■ **ASSIGNED TASK**:
Please filter the entries for the word "exact" and copy every line that has it.

[Records from a data collection]

+===+

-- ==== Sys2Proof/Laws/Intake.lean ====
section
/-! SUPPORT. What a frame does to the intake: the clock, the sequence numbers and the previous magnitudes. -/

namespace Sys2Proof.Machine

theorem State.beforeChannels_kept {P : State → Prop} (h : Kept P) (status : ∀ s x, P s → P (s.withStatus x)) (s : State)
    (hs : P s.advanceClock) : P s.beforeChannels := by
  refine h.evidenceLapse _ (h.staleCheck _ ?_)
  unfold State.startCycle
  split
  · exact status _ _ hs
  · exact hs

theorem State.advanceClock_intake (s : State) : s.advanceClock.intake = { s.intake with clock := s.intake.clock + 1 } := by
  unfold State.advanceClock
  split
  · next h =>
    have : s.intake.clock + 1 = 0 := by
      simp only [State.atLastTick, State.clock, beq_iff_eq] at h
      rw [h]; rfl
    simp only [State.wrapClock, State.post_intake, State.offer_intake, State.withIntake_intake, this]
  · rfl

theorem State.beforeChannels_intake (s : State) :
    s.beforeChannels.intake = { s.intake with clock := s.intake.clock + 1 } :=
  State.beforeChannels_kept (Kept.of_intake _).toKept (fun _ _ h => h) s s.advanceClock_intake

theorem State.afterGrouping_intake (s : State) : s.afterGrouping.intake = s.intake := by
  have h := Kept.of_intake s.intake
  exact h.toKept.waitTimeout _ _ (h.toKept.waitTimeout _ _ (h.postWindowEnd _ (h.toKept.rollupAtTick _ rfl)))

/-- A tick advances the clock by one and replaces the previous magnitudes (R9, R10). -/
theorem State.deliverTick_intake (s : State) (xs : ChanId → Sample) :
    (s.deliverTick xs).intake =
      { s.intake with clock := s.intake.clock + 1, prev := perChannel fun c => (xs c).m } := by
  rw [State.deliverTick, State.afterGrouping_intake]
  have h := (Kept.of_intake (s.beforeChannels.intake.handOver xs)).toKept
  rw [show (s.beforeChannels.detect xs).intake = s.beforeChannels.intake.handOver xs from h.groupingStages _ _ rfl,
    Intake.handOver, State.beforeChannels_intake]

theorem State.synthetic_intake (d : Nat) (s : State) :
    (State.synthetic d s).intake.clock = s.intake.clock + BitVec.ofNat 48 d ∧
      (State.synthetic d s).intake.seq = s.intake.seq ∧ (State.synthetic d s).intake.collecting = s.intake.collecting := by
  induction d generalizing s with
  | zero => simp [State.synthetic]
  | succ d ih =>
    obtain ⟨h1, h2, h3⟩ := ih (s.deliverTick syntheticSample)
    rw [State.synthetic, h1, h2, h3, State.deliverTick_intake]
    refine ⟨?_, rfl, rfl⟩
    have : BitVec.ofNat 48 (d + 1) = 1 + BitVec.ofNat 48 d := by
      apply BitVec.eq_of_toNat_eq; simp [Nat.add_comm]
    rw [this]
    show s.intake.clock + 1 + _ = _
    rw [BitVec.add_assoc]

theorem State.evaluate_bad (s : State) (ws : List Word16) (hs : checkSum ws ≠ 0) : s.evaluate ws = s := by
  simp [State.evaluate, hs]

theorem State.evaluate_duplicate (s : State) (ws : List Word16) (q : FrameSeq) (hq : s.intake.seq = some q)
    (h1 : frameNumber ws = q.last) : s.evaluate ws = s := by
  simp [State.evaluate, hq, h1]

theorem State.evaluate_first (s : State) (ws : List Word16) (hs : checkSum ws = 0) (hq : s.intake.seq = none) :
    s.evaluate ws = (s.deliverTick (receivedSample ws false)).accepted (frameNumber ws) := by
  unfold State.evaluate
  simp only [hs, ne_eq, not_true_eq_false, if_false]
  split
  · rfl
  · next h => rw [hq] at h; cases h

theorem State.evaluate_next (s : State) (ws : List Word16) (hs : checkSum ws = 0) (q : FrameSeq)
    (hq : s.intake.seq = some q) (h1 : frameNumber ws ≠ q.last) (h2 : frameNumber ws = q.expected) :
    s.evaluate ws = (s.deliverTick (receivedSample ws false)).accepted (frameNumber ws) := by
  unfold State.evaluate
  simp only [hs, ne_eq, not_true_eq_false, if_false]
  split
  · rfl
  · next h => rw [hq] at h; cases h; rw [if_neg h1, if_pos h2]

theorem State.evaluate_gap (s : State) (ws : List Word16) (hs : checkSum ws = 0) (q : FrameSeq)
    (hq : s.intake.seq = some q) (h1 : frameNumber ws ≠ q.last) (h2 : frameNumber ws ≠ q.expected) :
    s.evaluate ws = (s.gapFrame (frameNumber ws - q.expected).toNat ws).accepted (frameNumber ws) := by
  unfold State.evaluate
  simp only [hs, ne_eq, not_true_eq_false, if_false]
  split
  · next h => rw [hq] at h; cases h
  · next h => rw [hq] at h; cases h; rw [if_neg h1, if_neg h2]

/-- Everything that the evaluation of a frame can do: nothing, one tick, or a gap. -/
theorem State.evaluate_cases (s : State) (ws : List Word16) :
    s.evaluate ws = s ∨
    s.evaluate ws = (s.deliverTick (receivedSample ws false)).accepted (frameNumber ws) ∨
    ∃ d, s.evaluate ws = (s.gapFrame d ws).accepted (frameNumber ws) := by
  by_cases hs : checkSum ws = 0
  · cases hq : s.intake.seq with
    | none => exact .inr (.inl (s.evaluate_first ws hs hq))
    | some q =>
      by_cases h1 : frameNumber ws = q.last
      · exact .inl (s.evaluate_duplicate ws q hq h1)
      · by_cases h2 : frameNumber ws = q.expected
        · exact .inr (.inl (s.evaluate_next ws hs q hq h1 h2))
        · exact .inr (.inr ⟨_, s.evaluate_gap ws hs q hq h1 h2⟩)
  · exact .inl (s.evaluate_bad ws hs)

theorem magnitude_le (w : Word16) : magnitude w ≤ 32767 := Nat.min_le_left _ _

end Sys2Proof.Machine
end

+===+

■ **TASK OUTPUT**:
  · exact status _ _ hs
  · exact hs
  exact h.toKept.waitTimeout _ _ (h.toKept.waitTimeout _ _ (h.postWindowEnd _ (h.toKept.rollupAtTick _ rfl)))
    | none => exact .inr (.inl (s.evaluate_first ws hs hq))
      · exact .inl (s.evaluate_duplicate ws q hq h1)
        · exact .inr (.inl (s.evaluate_next ws hs q hq h1 h2))
        · exact .inr (.inr ⟨_, s.evaluate_gap ws hs q hq h1 h2⟩)
  · exact .inl (s.evaluate_bad ws hs)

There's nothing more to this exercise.